You can call CommandLineToArgvW with a call to GetCommandLineW as the first argument to get the command-line arguments in an argv-style array of wide strings. This is the only portable Windows way, especially with the code page mess; Japanese characters can be passed via a Windows shortcut for example. After that, you can use WideCharToMultiByte with a code page argument of CP_UTF8 to convert each wide-character argv element to UTF-8.

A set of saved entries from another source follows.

-- ==== Sys2Proof/Certificates/Slice0/Obligations.lean ====
section
/-! DEFINITION. The statements for the provers. -/
namespace Sys2Proof.Machine
open Sys2Proof

/-! ## Encoding -/

/-- A few words written out from R42 to R47, with the instruction each stands for. -/
def knownWords : List (Word × Instr) :=
  [-- NOP: MISC fn 1 (R50)
   (0b000000_00000_00000_00000_0_0_000000001#32, .nop),
   -- add g3, g1, g2: op 1, d 3, a 1, b 2, fn 0 (R83)
   (0b000001_00011_00001_00010_0_0_000000000#32, .add 3 1 2 false false),
   -- addi g1, g1, 4: op 2 (R87)
   (0b000010_00001_00001_0_000000000000100#32, .addi 1 1 false 4),
   -- li g6, 16: op 9 (R89)
   (0b001001_00110_000000000000000010000#32, .li 6 16),
   -- beq g10, g0, +3: op 0x0C (R92)
   (0b001100_01010_00000_0_000000000000011#32, .beq 10 0 false 3),
   -- jal -1: op 0x12 (R93)
   (0b010010_11111111111111111111111111#32, .jal 0x3FFFFFF#26),
   -- rdc g5, rnc is 0x00A0_0608 (R98)
   (0x00A00608#32, .rdc 5 3),
   -- UNI is the word 2 (R49), BRK the word 3 (R99)
   (2#32, .uni), (3#32, .brk),
   -- the lines of R54, and its hand-built load of a halfword
   (0x04611400#32, .add 3 1 2 true false), (0x60854002#32, .ld 4 5 false 2 0 2), (0x60C76BFE#32, .ld 6 7 false 3 2 0x3FE#10),
   (0x94811320#32, .vfma 4 1 2 3 1 0), (0xA0853050#32, .amoAdd 4 5 6 false false false 2 true), (0xC1060001#32, .nres 8 6 0 false),
   (0xD0400605#32, .mxc 2 0 false false 5), (0x34647FFA#32, .bne 3 4 false 0x7FFA#15), (0x60852002#32, .ld 4 5 false 1 0 2)]

/-! ## Short results: destination, sources in field order, and the value -/

/-- A truth value as a register holds it (R84). -/
def truth (b : Prop) [Decidable b] : D := if b then 1 else 0
/-- R84, R87 to R91: the integer instructions of one turn. Unused sources are 0 here. -/
def shortInt : Instr → Option (BitVec 5 × List (BitVec 5) × (D → D → D → D))
  | .add d a b _ _ => some (d, [a, b], fun x y _ => x + y)
  | .sub d a b _ _ => some (d, [a, b], fun x y _ => x - y)
  | .mul d a b _ _ => some (d, [a, b], fun x y _ => BitVec.ofInt 64 (x.toInt * y.toInt))
  | .mulh d a b _ _ => some (d, [a, b], fun x y _ => BitVec.ofInt 64 (x.toInt * y.toInt / 2 ^ 64))
  | .mulhn d a b _ _ => some (d, [a, b], fun x y _ => BitVec.ofNat 64 (x.toNat * y.toNat / 2 ^ 64))
  | .and d a b _ _ => some (d, [a, b], fun x y _ => x &&& y)
  | .or d a b _ _ => some (d, [a, b], fun x y _ => x ||| y)
  | .xor d a b _ _ => some (d, [a, b], fun x y _ => x ^^^ y)
  | .andn d a b _ _ => some (d, [a, b], fun x y _ => x &&& ~~~y)
  | .orn d a b _ _ => some (d, [a, b], fun x y _ => x ||| ~~~y)
  | .shl d a b _ _ => some (d, [a, b], fun x y _ => x <<< (y.toNat % 64))
  | .shrl d a b _ _ => some (d, [a, b], fun x y _ => x >>> (y.toNat % 64))
  | .shra d a b _ _ => some (d, [a, b], fun x y _ => x.sshiftRight (y.toNat % 64))
  | .rotl d a b _ _ => some (d, [a, b], fun x y _ => x.rotateLeft (y.toNat % 64))
  | .rotr d a b _ _ => some (d, [a, b], fun x y _ => x.rotateRight (y.toNat % 64))
  | .min d a b _ _ => some (d, [a, b], fun x y _ => if x.toInt < y.toInt then x else y)
  | .max d a b _ _ => some (d, [a, b], fun x y _ => if x.toInt < y.toInt then y else x)
  | .minn d a b _ _ => some (d, [a, b], fun x y _ => if x.toNat < y.toNat then x else y)
  | .maxn d a b _ _ => some (d, [a, b], fun x y _ => if x.toNat < y.toNat then y else x)
  | .slt d a b _ _ => some (d, [a, b], fun x y _ => truth (x.toInt < y.toInt))
  | .sltn d a b _ _ => some (d, [a, b], fun x y _ => truth (x.toNat < y.toNat))
  | .seq d a b _ _ => some (d, [a, b], fun x y _ => truth (x = y))
  | .sne d a b _ _ => some (d, [a, b], fun x y _ => truth (x ≠ y))
  | .sel d a b _ _ => some (d, [a, b, d], fun x y z => if z = 0 then y else x)
  | .shadd d a b _ _ k => some (d, [a, b], fun x y _ => x <<< k.toNat + y)
  | .clz d a _ => some (d, [a], fun x _ _ => clzD x)
  | .ctz d a _ => some (d, [a], fun x _ _ => ctzD x)
  | .popc d a _ => some (d, [a], fun x _ _ => popcD x)
  | .brev d a _ => some (d, [a], fun x _ _ => brevD x)
  | .bswp d a _ => some (d, [a], fun x _ _ => bswpD x)
  | .addi d a _ i => some (d, [a], fun x _ _ => x + i.signExtend 64)
  | .andi d a _ i => some (d, [a], fun x _ _ => x &&& i.signExtend 64)
  | .ori d a _ i => some (d, [a], fun x _ _ => x ||| i.signExtend 64)
  | .xori d a _ i => some (d, [a], fun x _ _ => x ^^^ i.signExtend 64)
  | .slti d a _ i => some (d, [a], fun x _ _ => truth (x.toInt < i.toInt))
  | .seqi d a _ i => some (d, [a], fun x _ _ => truth (x = i.signExtend 64))
  | .shli d a _ k => some (d, [a], fun x _ _ => x <<< k.toNat)
  | .shrli d a _ k => some (d, [a], fun x _ _ => x >>> k.toNat)
  | .shrai d a _ k => some (d, [a], fun x _ _ => x.sshiftRight k.toNat)
  | .rotli d a _ k => some (d, [a], fun x _ _ => x.rotateLeft k.toNat)
  | .li d i => some (d, [], fun _ _ _ => i.signExtend 64)
  | .lih d h v => some (d, [d], fun x _ _ => setField x (16 * h.toNat + 15) (16 * h.toNat) v.toNat)
  | .extz d a _ p w => some (d, [a], fun x _ _ => BitVec.ofNat 64 (x.toNat / 2 ^ p.toNat % 2 ^ (w.toNat + 1)))
  | .exts d a _ p w => some (d, [a], fun x _ _ => (BitVec.ofNat (w.toNat + 1) (x.toNat / 2 ^ p.toNat)).signExtend 64)
  | .ins d a _ p w => some (d, [a, d], fun x z _ => setField z (p.toNat + w.toNat) p.toNat x.toNat)
  | _ => none

/-- R105 to R110, R67: the scalar floating-point instructions of one turn: destination, sources, whether the instruction rounds
(and by which field), and the value with its flags for a mode and 32 random bits. -/
def shortFp : Instr → Option (BitVec 5 × List (BitVec 5) × Option (BitVec 3) × (Fp.Mode → Nat → D → D → D → D × Fp.Flags))
  | .fadd d a b _ _ r f => some (d, [a, b], some r, fun m u x y _ => let z := Fp.add (fmtOf f) m u (valIn f x) (valIn f y); (ofN z.1, z.2))
  | .fsub d a b _ _ r f => some (d, [a, b], some r, fun m u x y _ => let z := Fp.add (fmtOf f) m u (valIn f x) (valIn f y).neg; (ofN z.1, z.2))
  | .fmul d a b _ _ r f => some (d, [a, b], some r, fun m u x y _ => let z := Fp.fma (fmtOf f) m u (valIn f x) (valIn f y) none; (ofN z.1, z.2))
  | .fma d a b _ _ r f => some (d, [a, b, d], some r, fun m u x y z => let w := Fp.fma (fmtOf f) m u (valIn f x) (valIn f y) (some (valIn f z)); (ofN w.1, w.2))
  | .fms d a b _ _ r f => some (d, [a, b, d], some r, fun m u x y z => let w := Fp.fma (fmtOf f) m u (valIn f x) (valIn f y) (some (valIn f z).neg); (ofN w.1, w.2))
  | .fnma d a b _ _ r f => some (d, [a, b, d], some r, fun m u x y z => let w := Fp.fma (fmtOf f) m u (valIn f x).neg (valIn f y) (some (valIn f z)); (ofN w.1, w.2))
  | .fnms d a b _ _ r f => some (d, [a, b, d], some r, fun m u x y z => let w := Fp.fma (fmtOf f) m u (valIn f x).neg (valIn f y) (some (valIn f z).neg); (ofN w.1, w.2))
  | .fcvt d a c _ r f => some (d, [a], some r, fun m u x _ _ => fcvtOp c.toNat f m u x)
  | .fmin d a b _ _ f => some (d, [a, b], none, fun _ _ x y _ => let z := Fp.minmax (fmtOf f) false (codeIn f x) (codeIn f y); (ofN z.1, z.2))
  | .fmax d a b _ _ f => some (d, [a, b], none, fun _ _ x y _ => let z := Fp.minmax (fmtOf f) true (codeIn f x) (codeIn f y); (ofN z.1, z.2))
  | .feq d a b _ _ f => some (d, [a, b], none, fun _ _ x y _ => let z := Fp.feq (valIn f x) (valIn f y); (ofN (b2n z.1), z.2))
  | .flt d a b _ _ f => some (d, [a, b], none, fun _ _ x y _ => let z := Fp.flt (valIn f x) (valIn f y); (ofN (b2n z.1), z.2))
  | .fle d a b _ _ f => some (d, [a, b], none, fun _ _ x y _ => let z := Fp.fle (valIn f x) (valIn f y); (ofN (b2n z.1), z.2))
  | .fsgnCp d a b _ _ f => some (d, [a, b], none, fun _ _ x y _ => let z := sgnOp (fun _ t => t) (fmtOf f) (codeIn f x) (codeIn f y); (ofN z.1, z.2))
  | .fsgnNeg d a b _ _ f => some (d, [a, b], none, fun _ _ x y _ => let z := sgnOp (fun _ t => !t) (fmtOf f) (codeIn f x) (codeIn f y); (ofN z.1, z.2))
  | .fsgnXor d a b _ _ f => some (d, [a, b], none, fun _ _ x y _ => let z := sgnOp (fun s t => s != t) (fmtOf f) (codeIn f x) (codeIn f y); (ofN z.1, z.2))
  | _ => none
/-- R69: flags a short instruction raises, after its result. -/
def Dev.raise (d : Dev) (f : Fp.Flags) : Dev := d.mine fun t => (t.raise f).touch 2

Note that calling WideCharToMultiByte with an output buffer size (byte count) of 0 will allow you to determine the number of UTF-8 bytes required for the number of characters specified (or the entire wide string including the null terminator if you wish to pass -1 as the number of wide characters to simplify your code). Then you can allocate the required number of bytes using malloc et al. and call WideCharToMultiByte again with the correct number of bytes instead of 0. If this was performance-critical, a different solution would probably be best, but since this is a one-time function to get command-line arguments, I'd say any decrease in performance would be negligible.
Of course, don't forget to free all of your memory, including calling LocalFree with the pointer returned by CommandLineToArgvW as the argument.
For more info on the functions and how you can use them, click the links to see the MSDN documentation.
The command-line parameters are in the system default codepage, which varies depending on system settings. Rather than specify a specific source charset at all, you can specify "char" or "" instead and let iconv_open() figure out what the system charset actually is:
iconv_t windows2utf8 = iconv_open("UTF-8", "char");
Otherwise, you are better off retrieving the command-line as UTF-16 instead of as Ansi, and then you can convert it directly to UTF-8 using iconv_open("UTF-8", "UTF-16LE"), or WideCharToMultiByte(CP_UTF8) like Chrono suggested.
It seems that you are under windows.
In this case, you can make a system() call to run the CHCP command.
#include <stdlib.h> // Uses: system()
#include <stdio.h>
// .....
// 1st: Store the present windows codepage in a text file:
system("CMD /C \"CHCP > myenc.txt\"");
// 2nd: Read the first line in the file:
FILE *F = fopen("myenc.txt", "r");
char buffer[100];
fgets(buffer, F);
fclose(F);
// 3rd: Analyze the loaded string to find the Windows codepage:
int codepage = my_CHCP_analizer_func(buffer);
// The function my_CHCP_analizer_func() must be written for you,
// and it has to take in account the way in that CHCP prints the information.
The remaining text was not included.